■ Source data:
-- ==== Sys2Proof/Machine/Hif.lean ====
section
/-!
DEFINITION. The host's side (chapter 03): bus errors (R101), function-level reset, the PCIe link and PERST_N (R75, R76,
R649), doorbells, punt and inject rings (R80-R84, R388, R389).
-/
namespace Sys2Proof.Machine

/-! ### Bus errors (R101) -/

/-- SOURCE of an access (R112). -/
def srcCode : Src → Nat
  | .pf0 => 0
  | .pf1 => 1
  | .oob => 2

/-- An access is secure through PF1 and the out-of-band path (R74, R88). -/
def srcSecure : Src → Bool
  | .pf0 => false
  | _ => true

/-- R101's kinds. -/
def beSize := 0
def beAlign := 1
def beReserved := 2
def beWorld := 3
def beLocked := 4
def beReadonly := 5
def beMbx := 6
def beTimeout := 7
def beBar2Write := 8

/-- R101: a bus error of a kind is logged in HIF_BUSERR and raised as a fault event. -/
def busError (d : Dev) (src : Src) (kind bar off : Nat) (write : Bool) : Dev :=
  let d := ((d.put HIF_BUSERR.SOURCE (srcCode src)).put HIF_BUSERR.DIR (if write then 1 else 0)).put HIF_BUSERR.KIND kind
  let d := (d.put HIF_BUSERR_ADDR.BAR bar).put HIF_BUSERR_ADDR.OFFSET off
  let d := (d.event HIF_BUSERR.PENDING).bump HIF_BUSERR_CNT.COUNT
  d.report kind 0

/-! ### Resets of functions, the link (R75, R76, R112, R649) -/

/-- R75, R390: a ring stops, its posted entries go, and the frames it abandons free their staging buffers; HEAD stays, since no
register block is reset. -/
def stopRing (d : Dev) (n : Nat) : Dev :=
  let mine := puntsOf d n
  let d := { d with punts := d.punts.filter fun p => decide (p.ring ≠ n), dmaIdx := d.dmaIdx.put 0 n (d.get (DMA_RING_HEAD.HEAD n)) }
  let d := mine.foldl (fun d p => dropFrame (bpmFree d 2 p.buf).2 p.copy.pkt.fid) d
  d.put (DMA_RING_CTL.ENABLE n) 0

/-- R75: what a function's reset does: its MSI-X table resets, the rings of its world stop and are emptied, running or not. -/
def resetFunction (d : Dev) (pf : Nat) : Dev :=
  let d := { d with msix := d.msix.keep fun k => decide (k / 65536 ≠ pf), pba := d.pba.keep fun k => decide (k / 65536 ≠ pf) }
  (List.range 128).foldl (fun d n => if ringPf d n = pf then stopRing d n else d) d

/-- FLR (R75). -/
def execFlr (pf : Fin 2) (s : State) : Outc := s.withDev fun d =>
  (resetFunction d pf).event (if pf = 0 then HIF_STATUS.FLR0 else HIF_STATUS.FLR1)

/-- The link leaves L0 (R112). -/
def linkLost (d : Dev) : Dev :=
  if hostUp d then
    (((d.put HIF_LINK.SPEED 0).put HIF_LINK.WIDTH 0).put HIF_LINK.FLIT 0).event HIF_STATUS.LINK_DOWN
  else d

/-- PCIE_LINK_DOWN (R76). -/
def execPcieLinkDown (s : State) : Outc := s.withDev linkLost

/-- PCIE_LINK_UP (R112): the link trains to a speed, a width and a mode, not while PERST_N is low. -/
def execPcieLinkUp (speed : Fin 7) (width : BitVec 8) (flit : Bool) (s : State) : Outc := s.withDev fun d =>
  if speed.val = 0 ∨ d.pins.perst then d else
    let d := ((d.put HIF_LINK.SPEED speed).put HIF_LINK.WIDTH width.toNat).put HIF_LINK.FLIT (if flit then 1 else 0)
    if speed.val < 4 then d.event HIF_STATUS.LOW_RATE else d

/-- PERST_N_ASSERT (R649): link, MSI-X tables and rings of both functions; no register block. -/
def execPerstAssert (s : State) : Outc := s.withDev fun d =>
  resetFunction (resetFunction (linkLost { d with pins := { d.pins with perst := true } }) 0) 1

/-- PERST_N_RELEASE (R649): the link may train again. -/
def execPerstRelease (s : State) : Outc := s.withDev fun d => { d with pins := { d.pins with perst := false } }

/-! ### Doorbells and rings (R80-R84, R658) -/

/-- R81: ring n's doorbell brings a producer index. -/
def doorbell (d : Dev) (n idx : Nat) : Dev :=
  let size := ringEntries d n
  let head := d.get (DMA_RING_HEAD.HEAD n)
  let ahead (i : Nat) := (i + size - head % size) % size
  if idx < size ∧ ahead (d.dmaIdx.get 0 n) ≤ ahead idx then
    { d with dmaIdx := d.dmaIdx.put 0 n idx }
  else d.ringEvent n (DMA_RING_STATUS.DB_ERR n)

/-- A write in BAR4's doorbell range: R658's checks, then the doorbell. The out-of-band path does not reach BAR4 (R88). -/
def doorbellWrite (d : Dev) (src : Src) (off : Nat) (shape : Shape) (v : Word) : Dev :=
  if src = .oob then d
  else if shape ≠ .dword ∨ off % 4 ≠ 0 then busError d src beSize 2 off true
  else if 0x80000 ≤ off ∨ off % 0x1000 ≠ 0 then busError d src beReserved 2 off true
  else
    let n := off / 0x1000
    if ringPf d n = 1 ∧ srcSecure src = false then busError d src beWorld 2 off true
    else doorbell d n (v.toNat % 65536)

/-- The function an access comes through. -/
def pfOf (src : Src) : Nat := if srcSecure src then 1 else 0

/-- The reset value of a DW of the MSI-X table: every vector is masked (PRESUMED, PCIe Base 6.0, log entry 51). -/
def msixReset (i : Nat) : Word := if i % 4 = 3 then 1 else 0

/-- A write of a DW of the function's MSI-X table: clearing a mask sends the pending message. -/
def msixWrite (d : Dev) (pf i : Nat) (v : Word) : Dev :=
  let k := pf * 65536 + i
  let v := if i % 4 = 3 then v &&& 1 else v
  let d := { d with msix := d.msix.put (msixReset i) k v }
  let n := pf * 65536 + i / 4
  if i % 4 = 3 ∧ v = 0 ∧ d.pba.get false n then { d with pba := d.pba.put false n false }.emit (.msix pf (i / 4)) else d

/-- A write to BAR4 (R658): a doorbell, the MSI-X table; the PBA takes no writes, and a write of the table is one aligned DW
(PRESUMED, PCIe Base 6.0, log entry 51). -/
def bar4Write (d : Dev) (src : Src) (off : Nat) (shape : Shape) (v : Word) : Dev :=
  if 0xF0000 ≤ off ∧ off < 0x100000 then
    if src ≠ .oob ∧ off < 0xF1000 ∧ shape = .dword ∧ off % 4 = 0 then msixWrite d (pfOf src) ((off - 0xF0000) / 4) v else d
  else doorbellWrite d src off shape v

/-- DOORBELL_WRITE (R81). -/
def execDoorbellWrite (src : Src) (off : BitVec 27) (shape : Shape) (v : Word) (s : State) : Outc :=
  s.withDev fun d => bar4Write d src off.toNat shape v

/-- A running ring that the host reaches and that has an entry posted. -/
def ringReady (d : Dev) (n : Nat) : Bool :=
  d.flag (DMA_RING_CTL.ENABLE n) && hostUp d && decide (posted d n ≠ 0)

/-- A descriptor as its 16 bytes lay it out (R82). -/
structure Desc where
  addr : BitVec 64
  len : Nat
  port : Nat
  queue : Nat
  /-- Byte 13, with DONE, and TRUNC or PIPELINE. -/
  mark : Nat
  reservedZero : Bool
  deriving DecidableEq, Repr

/-- R82: the fields of a descriptor. -/
def descOf (v : BitVec 128) : Desc :=
  let n := v.toNat
  { addr := BitVec.ofNat 64 n, len := bits n 79 64, port := bits n 95 80, queue := bits n 103 96, mark := bits n 111 104
    reservedZero := decide (bits n 127 112 = 0) }

/-- R82: PIPELINE of an inject descriptor. -/
def Desc.pipeline (x : Desc) : Bool := bit x.mark 1

/-- R82, R86: a descriptor that is skipped: length 0, or reserved bytes not 0. -/
def Desc.bad (x : Desc) : Bool := decide (x.len = 0) || !x.reservedZero

/-- Byte 13 as the device writes it back: DONE is set, and in a punt descriptor TRUNC says whether the frame was cut; PIPELINE
and the bits above stay (R82). -/
def Desc.puntMark (x : Desc) (trunc : Bool) : Nat := x.mark / 4 * 4 + (if trunc then 3 else 1)
def Desc.injectMark (x : Desc) : Nat := x.mark / 2 * 2 + 1

/-- The device reads the descriptor at HEAD of ring n, under the ring's requester ID (R85). -/
def fetchDesc (d : Dev) (n : Nat) : Dev :=
  d.emit (.hostRead (ringPf d n) (BitVec.ofNat 64 (d.wget (wkey mbxDma n) + 16 * d.get (DMA_RING_HEAD.HEAD n))) 16)

/-- Write back a consumed descriptor (R82), advance HEAD, and signal the ring's vector where IRQ_EN asks for it (R86). -/
def consume (d : Dev) (n : Nat) (back : List Byte) (off : Nat) : Dev :=
  let head := d.get (DMA_RING_HEAD.HEAD n)
  let base := d.wget (wkey mbxDma n)
  let d := d.emit (.hostWrite (ringPf d n) (BitVec.ofNat 64 (base + 16 * head + off)) back)
  let d := d.put (DMA_RING_HEAD.HEAD n) ((head + 1) % ringEntries d n)
  if d.flag (DMA_RING_CTL.IRQ_EN n) then d.signal (ringPf d n) n else d

/-- PUNT_DELIVER (R83, R388): the oldest frame of punt ring n goes to the buffer of the descriptor at HEAD: data, then
the descriptor, then the message; a descriptor of length 0 or with nonzero reserved bytes is skipped with DONE. The length
written back is that of the bytes delivered (DESIGN CHOICE, log entry 138). -/
def execPuntDeliver (n : Fin 64) (desc : BitVec 128) (s : State) : Outc := s.withDev fun d =>
  let desc := descOf desc
  match ringReady d n, puntsOf d n with
  | true, p :: _ =>
    let d := fetchDesc d n
    if desc.bad then
      (consume d n (leBytes 1 (desc.puntMark false)) 13).ringEvent n (DMA_RING_STATUS.DESC_ERR n)
    else
      let len := min p.bytes.length desc.len
      let d := ({ d with punts := d.punts.erase p }).pmuEvent 0 0x05 1
      let d := d.emit (.hostWrite (ringPf d n) desc.addr (p.bytes.take len))
      let d := consume d n (leBytes 2 len ++ leBytes 2 p.copy.pkt.inPort ++ leBytes 1 p.code
        ++ leBytes 1 (desc.puntMark (decide (len < p.bytes.length)))) 8
      dropFrame (bpmFree d 2 p.buf).2 p.copy.pkt.fid
  | _, _ => d

/-- INJECT_FRAME (R84, R149, R389): the descriptor at HEAD of inject ring n and its frame, with a staging buffer. With
PIPELINE the frame enters the named port's slice as if it had arrived there; else its copy goes to the named queue,
stamped with the active bank. Without a buffer HEAD stays. A port above 1,023 counts modulo 1,024 and a queue above 7 modulo
8 (DESIGN CHOICE, log entry 139). -/
def execInjectFrame (n : Fin 64) (desc : BitVec 128) (bytes : List Byte) (dt : Nat) (s : State) : Outc := s.withDev fun d =>
  let desc := descOf desc
  let r := 64 + n.val
  if !ringReady d r then d else
  let d := fetchDesc d r
  if desc.bad then
    (consume d r (leBytes 1 desc.injectMark) 13).ringEvent r (DMA_RING_STATUS.DESC_ERR r)
  else
    let (got, d) := bpmAlloc d 3 desc.len
    if got.result ≠ 0 then d else
      let d := d.emit (.hostRead (ringPf d r) desc.addr desc.len)
      let p := desc.port % 1024
      let now := s.grid.nowQ dt
      let (fid, d) := (d.pmuEvent 0 0x06 1).newFrame { inPort := p, bytes := bytesAt bytes 0 desc.len, complete := true, rxTs := now }
      let pk : Pkt := { fid := fid, inPort := p }
      let d := if desc.pipeline then d.slice (p / 32) fun x => { x with staging := x.staging ++ [pk] }
        else
          let pk := { pk with stamped := true, bankB := s.banks.activeB, epoch := epochAt s.grid (p / 32), entered := now }
          pushAdmit d (p / 32) (plainCopy pk p (desc.queue % 8))
      let d := (bpmFree d 3 got.ptr).2
      consume d r (leBytes 1 desc.injectMark) 13

end Sys2Proof.Machine
end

■ Assignment: What belongs in the answer is each line of the data that has the word "DONE".

■ Reply:
  /-- Byte 13, with DONE, and TRUNC or PIPELINE. -/
/-- Byte 13 as the device writes it back: DONE is set, and in a punt descriptor TRUNC says whether the frame was cut; PIPELINE
the descriptor, then the message; a descriptor of length 0 or with nonzero reserved bytes is skipped with DONE. The length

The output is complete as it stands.